━━━ DATA

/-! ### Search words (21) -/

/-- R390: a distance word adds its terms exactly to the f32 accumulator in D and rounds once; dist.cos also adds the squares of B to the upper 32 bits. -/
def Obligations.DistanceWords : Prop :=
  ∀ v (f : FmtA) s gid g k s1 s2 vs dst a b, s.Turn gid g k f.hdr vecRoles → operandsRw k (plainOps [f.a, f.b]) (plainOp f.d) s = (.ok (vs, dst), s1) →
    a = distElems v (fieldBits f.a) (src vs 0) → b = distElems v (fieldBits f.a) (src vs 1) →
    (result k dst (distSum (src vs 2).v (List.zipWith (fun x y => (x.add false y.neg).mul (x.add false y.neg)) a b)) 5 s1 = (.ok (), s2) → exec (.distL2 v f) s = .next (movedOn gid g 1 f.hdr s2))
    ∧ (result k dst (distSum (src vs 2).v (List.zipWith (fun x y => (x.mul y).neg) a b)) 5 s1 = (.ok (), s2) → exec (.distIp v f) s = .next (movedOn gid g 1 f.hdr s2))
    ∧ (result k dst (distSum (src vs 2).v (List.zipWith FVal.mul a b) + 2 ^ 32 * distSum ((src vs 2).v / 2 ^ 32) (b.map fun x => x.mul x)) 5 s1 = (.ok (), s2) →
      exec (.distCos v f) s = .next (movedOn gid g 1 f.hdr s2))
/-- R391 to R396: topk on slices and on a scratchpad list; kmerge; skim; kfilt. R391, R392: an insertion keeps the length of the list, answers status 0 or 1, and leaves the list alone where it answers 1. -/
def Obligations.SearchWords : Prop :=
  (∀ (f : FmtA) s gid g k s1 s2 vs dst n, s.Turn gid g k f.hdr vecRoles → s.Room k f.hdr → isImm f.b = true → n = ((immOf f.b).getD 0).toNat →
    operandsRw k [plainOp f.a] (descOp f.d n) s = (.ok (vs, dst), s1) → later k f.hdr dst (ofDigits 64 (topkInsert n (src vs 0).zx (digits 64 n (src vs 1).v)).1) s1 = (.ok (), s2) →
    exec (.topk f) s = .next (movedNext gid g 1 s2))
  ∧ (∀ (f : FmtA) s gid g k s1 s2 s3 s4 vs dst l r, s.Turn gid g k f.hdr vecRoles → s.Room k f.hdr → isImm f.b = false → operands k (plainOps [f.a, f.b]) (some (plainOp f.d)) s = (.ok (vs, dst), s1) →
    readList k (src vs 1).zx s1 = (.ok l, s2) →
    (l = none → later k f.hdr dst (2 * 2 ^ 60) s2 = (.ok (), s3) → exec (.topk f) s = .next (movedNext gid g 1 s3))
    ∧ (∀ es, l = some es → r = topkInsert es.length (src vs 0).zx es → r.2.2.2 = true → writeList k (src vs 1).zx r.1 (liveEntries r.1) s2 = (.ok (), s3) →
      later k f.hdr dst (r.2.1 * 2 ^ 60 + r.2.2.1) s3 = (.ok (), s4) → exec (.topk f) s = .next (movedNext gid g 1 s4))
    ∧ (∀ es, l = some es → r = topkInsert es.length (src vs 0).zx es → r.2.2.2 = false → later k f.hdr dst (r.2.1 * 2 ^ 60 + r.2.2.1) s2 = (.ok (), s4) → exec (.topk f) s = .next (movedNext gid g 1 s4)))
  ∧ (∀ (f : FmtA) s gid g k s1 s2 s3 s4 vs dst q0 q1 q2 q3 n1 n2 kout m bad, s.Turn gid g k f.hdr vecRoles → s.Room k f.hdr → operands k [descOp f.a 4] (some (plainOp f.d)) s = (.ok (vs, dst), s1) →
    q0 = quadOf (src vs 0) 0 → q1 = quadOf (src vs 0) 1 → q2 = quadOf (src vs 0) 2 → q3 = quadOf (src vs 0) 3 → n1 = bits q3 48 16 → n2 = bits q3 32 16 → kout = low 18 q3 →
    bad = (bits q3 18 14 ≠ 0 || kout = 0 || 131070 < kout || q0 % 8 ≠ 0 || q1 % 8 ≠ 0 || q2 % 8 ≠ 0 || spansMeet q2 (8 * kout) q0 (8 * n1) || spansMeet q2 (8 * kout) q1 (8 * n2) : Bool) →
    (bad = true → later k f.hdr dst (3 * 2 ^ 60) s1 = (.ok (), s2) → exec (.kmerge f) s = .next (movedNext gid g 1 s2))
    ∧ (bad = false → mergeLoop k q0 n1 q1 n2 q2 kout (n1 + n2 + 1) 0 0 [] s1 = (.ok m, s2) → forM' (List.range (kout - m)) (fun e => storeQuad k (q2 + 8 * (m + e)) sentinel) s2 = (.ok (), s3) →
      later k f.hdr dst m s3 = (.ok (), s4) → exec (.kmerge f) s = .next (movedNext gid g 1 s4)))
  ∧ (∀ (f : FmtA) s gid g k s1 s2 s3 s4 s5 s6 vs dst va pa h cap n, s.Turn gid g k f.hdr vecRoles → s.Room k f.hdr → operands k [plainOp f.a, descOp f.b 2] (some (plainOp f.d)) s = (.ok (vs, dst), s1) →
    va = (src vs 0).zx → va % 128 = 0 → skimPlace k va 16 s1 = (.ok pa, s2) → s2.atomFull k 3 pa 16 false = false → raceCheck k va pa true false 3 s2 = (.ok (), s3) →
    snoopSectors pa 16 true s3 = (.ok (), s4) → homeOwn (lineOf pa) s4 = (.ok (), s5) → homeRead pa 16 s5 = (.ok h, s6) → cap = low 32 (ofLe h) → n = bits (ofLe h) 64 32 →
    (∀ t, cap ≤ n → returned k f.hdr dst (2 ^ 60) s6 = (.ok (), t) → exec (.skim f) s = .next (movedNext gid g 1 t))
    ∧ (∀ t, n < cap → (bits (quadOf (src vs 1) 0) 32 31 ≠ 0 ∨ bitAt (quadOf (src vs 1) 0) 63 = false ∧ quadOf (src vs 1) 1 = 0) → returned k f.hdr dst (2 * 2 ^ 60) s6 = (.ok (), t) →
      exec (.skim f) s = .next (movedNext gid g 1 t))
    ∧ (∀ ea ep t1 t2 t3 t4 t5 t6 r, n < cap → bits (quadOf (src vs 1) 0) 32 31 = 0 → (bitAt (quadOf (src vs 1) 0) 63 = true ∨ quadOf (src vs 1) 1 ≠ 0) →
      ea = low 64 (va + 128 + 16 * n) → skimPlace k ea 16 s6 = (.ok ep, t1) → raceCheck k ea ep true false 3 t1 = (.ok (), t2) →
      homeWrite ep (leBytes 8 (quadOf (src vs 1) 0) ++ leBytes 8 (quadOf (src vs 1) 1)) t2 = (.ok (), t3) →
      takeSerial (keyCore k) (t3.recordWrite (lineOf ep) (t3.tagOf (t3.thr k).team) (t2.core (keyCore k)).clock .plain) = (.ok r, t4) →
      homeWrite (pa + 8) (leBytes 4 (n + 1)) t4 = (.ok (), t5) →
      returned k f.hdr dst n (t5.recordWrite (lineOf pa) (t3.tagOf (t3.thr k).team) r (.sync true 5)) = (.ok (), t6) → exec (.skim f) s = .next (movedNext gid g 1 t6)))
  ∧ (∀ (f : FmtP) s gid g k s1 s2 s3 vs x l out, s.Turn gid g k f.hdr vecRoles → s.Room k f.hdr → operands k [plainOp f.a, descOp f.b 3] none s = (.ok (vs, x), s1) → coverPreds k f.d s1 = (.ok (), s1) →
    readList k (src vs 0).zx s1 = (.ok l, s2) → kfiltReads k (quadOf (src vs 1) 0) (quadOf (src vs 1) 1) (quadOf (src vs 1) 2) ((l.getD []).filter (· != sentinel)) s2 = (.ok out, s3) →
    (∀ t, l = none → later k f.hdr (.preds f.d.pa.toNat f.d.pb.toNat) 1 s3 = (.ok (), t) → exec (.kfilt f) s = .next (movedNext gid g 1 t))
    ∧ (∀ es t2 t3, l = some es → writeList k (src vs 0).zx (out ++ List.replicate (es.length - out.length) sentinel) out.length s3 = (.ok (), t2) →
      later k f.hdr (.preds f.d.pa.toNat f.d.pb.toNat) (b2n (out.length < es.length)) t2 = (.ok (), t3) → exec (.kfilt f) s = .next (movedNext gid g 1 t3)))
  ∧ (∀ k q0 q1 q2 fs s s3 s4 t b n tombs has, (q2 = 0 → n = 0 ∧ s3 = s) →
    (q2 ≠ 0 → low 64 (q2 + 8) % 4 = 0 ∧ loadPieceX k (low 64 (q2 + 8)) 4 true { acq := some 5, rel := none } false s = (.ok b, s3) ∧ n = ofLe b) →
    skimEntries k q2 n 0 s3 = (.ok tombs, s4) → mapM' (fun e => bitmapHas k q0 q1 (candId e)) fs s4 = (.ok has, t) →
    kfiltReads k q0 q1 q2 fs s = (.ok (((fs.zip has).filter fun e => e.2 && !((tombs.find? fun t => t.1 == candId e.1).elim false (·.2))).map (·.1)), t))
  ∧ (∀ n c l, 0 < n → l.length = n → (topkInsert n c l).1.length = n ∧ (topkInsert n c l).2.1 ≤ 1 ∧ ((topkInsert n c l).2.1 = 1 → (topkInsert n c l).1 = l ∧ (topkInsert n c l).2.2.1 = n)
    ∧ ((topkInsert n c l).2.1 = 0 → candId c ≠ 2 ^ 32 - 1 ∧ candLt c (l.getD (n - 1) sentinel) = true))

━━━━━━
━━━ DATA

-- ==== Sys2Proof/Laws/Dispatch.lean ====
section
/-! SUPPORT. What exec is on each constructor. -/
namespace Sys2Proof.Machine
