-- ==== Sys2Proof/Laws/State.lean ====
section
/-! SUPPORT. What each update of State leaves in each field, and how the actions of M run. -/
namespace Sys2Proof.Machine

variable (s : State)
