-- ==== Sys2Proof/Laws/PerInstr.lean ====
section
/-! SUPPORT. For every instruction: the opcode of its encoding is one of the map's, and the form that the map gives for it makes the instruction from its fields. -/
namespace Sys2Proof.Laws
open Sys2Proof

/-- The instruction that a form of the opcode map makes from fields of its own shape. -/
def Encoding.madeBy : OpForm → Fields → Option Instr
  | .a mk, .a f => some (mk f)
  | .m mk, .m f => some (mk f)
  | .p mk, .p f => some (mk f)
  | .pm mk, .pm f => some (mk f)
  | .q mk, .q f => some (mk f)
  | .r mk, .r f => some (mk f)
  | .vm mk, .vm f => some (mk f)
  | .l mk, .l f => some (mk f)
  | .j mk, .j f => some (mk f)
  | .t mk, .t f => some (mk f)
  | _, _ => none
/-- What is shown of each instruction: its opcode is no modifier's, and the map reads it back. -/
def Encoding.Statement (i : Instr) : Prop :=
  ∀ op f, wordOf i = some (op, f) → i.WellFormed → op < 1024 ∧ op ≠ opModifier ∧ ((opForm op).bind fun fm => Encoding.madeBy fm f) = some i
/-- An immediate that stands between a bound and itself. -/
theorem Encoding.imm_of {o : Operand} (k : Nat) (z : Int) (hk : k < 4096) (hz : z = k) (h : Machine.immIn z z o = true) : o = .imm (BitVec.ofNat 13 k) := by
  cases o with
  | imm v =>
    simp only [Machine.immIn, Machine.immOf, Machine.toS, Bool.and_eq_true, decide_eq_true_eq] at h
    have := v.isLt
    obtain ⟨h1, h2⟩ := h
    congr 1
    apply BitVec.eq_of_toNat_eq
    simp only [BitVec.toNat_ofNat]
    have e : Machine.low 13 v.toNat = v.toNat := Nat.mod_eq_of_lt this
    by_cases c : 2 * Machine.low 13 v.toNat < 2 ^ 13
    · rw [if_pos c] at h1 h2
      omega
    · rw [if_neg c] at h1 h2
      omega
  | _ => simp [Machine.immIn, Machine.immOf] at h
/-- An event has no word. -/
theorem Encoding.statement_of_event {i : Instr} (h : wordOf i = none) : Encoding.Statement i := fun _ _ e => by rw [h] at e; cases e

━━━━━━
━━━ DATA

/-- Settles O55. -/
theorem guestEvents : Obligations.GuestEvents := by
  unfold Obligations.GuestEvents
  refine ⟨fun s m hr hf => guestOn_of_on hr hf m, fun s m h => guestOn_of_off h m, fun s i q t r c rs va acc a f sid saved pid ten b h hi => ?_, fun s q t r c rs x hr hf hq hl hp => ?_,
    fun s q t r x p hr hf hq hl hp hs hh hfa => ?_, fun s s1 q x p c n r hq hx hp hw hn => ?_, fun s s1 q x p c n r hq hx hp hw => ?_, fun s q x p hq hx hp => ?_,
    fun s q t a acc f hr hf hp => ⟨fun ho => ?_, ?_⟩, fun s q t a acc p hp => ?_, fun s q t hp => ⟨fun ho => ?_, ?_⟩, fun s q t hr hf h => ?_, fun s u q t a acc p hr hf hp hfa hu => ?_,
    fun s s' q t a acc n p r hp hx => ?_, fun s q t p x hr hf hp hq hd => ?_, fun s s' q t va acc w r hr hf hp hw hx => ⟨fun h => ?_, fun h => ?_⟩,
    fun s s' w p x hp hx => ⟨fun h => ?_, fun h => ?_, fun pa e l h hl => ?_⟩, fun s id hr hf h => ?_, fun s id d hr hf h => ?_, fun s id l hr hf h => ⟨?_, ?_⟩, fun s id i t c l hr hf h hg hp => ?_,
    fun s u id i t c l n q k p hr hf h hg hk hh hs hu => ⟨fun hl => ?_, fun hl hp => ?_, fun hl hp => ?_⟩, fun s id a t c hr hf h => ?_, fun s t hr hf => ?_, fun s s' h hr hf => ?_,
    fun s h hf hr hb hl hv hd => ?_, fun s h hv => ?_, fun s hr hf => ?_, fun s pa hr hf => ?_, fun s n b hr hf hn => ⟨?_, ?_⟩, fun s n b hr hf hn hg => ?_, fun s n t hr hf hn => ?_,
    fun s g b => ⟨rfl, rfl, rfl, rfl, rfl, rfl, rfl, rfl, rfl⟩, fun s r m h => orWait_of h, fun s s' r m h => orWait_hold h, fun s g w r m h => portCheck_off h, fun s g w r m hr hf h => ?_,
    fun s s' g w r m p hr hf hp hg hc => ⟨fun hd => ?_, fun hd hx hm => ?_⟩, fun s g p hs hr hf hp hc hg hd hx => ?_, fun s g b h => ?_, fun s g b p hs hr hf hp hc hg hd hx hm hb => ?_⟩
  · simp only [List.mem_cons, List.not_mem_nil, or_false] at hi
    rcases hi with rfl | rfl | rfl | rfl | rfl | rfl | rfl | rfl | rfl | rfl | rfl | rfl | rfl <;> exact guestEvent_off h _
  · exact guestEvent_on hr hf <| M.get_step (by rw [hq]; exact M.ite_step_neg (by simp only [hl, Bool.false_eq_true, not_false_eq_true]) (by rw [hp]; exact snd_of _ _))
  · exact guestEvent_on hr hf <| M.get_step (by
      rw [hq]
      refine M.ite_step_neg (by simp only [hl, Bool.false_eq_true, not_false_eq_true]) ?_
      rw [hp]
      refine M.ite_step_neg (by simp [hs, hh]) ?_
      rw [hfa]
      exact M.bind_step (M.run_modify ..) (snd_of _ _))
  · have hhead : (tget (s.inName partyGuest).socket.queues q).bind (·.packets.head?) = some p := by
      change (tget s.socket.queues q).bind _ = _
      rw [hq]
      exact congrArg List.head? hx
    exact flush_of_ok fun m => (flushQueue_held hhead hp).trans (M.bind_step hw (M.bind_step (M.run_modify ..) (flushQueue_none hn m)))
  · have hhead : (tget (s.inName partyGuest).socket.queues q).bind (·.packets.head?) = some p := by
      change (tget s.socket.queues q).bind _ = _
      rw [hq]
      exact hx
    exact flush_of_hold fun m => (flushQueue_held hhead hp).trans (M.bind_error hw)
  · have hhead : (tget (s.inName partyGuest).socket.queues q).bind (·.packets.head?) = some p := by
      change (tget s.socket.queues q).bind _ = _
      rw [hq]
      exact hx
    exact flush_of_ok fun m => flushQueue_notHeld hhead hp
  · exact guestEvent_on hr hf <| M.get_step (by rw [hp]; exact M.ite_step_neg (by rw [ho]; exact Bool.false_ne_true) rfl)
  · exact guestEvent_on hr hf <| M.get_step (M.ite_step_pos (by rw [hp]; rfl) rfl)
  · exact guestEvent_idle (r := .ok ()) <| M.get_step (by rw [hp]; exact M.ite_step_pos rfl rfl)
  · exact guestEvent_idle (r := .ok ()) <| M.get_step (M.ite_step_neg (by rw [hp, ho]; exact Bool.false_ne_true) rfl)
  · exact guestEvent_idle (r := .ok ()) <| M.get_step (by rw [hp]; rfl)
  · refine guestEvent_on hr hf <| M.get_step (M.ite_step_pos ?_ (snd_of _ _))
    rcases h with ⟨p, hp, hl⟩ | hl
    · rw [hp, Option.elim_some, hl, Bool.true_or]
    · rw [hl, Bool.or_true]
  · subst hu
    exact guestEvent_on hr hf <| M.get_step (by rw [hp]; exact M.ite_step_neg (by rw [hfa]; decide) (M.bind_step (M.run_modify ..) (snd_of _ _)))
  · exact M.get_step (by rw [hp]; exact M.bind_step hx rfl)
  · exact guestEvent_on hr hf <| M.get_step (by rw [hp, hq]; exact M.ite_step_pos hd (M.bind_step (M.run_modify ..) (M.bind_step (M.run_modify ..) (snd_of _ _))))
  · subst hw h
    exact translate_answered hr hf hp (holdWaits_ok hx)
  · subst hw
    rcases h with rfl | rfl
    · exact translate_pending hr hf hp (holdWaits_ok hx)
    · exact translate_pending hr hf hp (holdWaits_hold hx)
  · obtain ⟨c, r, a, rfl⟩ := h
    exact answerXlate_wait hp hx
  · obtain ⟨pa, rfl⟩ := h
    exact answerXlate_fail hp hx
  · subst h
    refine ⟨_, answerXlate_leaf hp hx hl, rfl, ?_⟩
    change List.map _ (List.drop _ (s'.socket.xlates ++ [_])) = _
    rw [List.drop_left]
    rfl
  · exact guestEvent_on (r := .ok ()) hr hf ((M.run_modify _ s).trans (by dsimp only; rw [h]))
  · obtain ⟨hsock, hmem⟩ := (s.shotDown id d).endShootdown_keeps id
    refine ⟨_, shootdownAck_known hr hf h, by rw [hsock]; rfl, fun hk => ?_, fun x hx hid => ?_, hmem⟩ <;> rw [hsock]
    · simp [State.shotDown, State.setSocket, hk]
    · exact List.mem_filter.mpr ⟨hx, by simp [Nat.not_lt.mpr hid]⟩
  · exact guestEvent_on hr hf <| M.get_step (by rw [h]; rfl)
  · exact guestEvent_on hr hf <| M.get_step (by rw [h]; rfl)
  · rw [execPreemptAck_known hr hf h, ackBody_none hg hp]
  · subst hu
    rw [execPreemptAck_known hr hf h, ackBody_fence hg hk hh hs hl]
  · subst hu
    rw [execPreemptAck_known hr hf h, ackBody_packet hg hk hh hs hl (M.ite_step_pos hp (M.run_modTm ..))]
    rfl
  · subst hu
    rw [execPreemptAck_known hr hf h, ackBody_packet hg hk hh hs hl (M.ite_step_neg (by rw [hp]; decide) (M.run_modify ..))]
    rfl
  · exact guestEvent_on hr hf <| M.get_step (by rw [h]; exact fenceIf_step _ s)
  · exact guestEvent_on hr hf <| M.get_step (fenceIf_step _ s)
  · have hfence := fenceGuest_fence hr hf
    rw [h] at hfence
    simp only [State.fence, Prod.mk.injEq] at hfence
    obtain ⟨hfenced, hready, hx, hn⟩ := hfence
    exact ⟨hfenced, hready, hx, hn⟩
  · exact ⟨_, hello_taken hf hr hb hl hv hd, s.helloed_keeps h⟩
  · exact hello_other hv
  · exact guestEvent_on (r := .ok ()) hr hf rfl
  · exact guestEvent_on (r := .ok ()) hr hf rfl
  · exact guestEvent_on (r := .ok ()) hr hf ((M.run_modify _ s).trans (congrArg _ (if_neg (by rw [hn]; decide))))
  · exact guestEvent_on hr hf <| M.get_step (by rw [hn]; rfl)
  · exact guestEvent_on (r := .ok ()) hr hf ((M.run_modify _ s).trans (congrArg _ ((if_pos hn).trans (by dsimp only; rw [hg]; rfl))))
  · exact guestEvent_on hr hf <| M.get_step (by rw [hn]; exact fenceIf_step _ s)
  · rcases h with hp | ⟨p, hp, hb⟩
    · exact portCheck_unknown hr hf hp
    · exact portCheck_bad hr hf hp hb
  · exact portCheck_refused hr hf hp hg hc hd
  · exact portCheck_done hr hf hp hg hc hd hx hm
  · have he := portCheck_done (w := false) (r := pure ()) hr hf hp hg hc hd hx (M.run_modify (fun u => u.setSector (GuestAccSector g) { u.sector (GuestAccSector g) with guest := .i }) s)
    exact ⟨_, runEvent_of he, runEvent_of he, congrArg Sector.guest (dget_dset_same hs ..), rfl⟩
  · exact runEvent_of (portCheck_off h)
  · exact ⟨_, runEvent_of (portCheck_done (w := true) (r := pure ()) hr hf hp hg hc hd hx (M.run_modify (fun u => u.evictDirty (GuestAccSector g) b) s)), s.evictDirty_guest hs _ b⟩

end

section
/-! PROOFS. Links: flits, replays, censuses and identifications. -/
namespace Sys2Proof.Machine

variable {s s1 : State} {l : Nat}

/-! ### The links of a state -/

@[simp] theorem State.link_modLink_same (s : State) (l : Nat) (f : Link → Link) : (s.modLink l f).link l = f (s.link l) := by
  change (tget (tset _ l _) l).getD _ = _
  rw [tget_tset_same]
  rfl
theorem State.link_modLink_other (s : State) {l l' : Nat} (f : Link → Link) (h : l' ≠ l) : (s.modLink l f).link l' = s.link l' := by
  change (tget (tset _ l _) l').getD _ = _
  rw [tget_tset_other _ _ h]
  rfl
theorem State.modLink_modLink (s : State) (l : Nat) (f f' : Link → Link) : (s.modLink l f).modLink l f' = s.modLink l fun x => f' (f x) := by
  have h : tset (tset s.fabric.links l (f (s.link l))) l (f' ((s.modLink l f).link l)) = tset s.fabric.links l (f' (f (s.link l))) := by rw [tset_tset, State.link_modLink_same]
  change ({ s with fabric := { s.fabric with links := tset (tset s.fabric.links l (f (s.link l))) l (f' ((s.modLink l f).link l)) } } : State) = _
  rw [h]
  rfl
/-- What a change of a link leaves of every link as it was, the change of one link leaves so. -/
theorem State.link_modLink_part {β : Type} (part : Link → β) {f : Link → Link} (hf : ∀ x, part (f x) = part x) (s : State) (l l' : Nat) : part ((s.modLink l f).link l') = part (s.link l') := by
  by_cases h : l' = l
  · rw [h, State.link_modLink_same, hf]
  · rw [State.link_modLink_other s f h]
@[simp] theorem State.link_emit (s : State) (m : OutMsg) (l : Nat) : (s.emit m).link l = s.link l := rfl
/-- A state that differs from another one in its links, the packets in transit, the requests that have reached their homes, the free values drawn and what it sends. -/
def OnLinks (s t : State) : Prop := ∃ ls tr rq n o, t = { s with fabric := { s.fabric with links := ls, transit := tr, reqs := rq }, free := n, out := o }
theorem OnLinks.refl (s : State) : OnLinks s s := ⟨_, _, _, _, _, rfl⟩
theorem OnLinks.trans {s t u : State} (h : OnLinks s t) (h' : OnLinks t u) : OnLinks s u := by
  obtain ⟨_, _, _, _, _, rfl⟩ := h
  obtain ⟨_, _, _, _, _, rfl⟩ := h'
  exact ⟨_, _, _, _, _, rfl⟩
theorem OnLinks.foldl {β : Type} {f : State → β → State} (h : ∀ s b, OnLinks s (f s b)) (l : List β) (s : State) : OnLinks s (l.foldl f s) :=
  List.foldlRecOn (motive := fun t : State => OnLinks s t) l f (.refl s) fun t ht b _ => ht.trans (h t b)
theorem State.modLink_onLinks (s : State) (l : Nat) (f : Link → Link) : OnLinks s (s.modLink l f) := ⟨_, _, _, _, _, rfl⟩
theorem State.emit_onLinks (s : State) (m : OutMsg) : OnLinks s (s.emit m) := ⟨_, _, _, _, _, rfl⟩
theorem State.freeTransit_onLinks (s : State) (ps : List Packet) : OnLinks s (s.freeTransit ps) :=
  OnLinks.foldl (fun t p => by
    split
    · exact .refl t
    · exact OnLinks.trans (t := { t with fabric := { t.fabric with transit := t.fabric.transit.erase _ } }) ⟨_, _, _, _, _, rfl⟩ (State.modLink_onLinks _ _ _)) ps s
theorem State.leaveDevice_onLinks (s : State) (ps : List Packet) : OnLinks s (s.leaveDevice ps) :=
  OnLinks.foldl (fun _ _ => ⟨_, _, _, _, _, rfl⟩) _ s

━━━━━━

WHAT TO DO: Check each line of the records for "descOp" and copy the ones that contain it.

ANSWER TO THE EXERCISE:
    operandsRw k [plainOp f.a] (descOp f.d n) s = (.ok (vs, dst), s1) → later k f.hdr dst (ofDigits 64 (topkInsert n (src vs 0).zx (digits 64 n (src vs 1).v)).1) s1 = (.ok (), s2) →
  ∧ (∀ (f : FmtA) s gid g k s1 s2 s3 s4 vs dst q0 q1 q2 q3 n1 n2 kout m bad, s.Turn gid g k f.hdr vecRoles → s.Room k f.hdr → operands k [descOp f.a 4] (some (plainOp f.d)) s = (.ok (vs, dst), s1) →
  ∧ (∀ (f : FmtA) s gid g k s1 s2 s3 s4 s5 s6 vs dst va pa h cap n, s.Turn gid g k f.hdr vecRoles → s.Room k f.hdr → operands k [plainOp f.a, descOp f.b 2] (some (plainOp f.d)) s = (.ok (vs, dst), s1) →
  ∧ (∀ (f : FmtP) s gid g k s1 s2 s3 vs x l out, s.Turn gid g k f.hdr vecRoles → s.Room k f.hdr → operands k [plainOp f.a, descOp f.b 3] none s = (.ok (vs, x), s1) → coverPreds k f.d s1 = (.ok (), s1) →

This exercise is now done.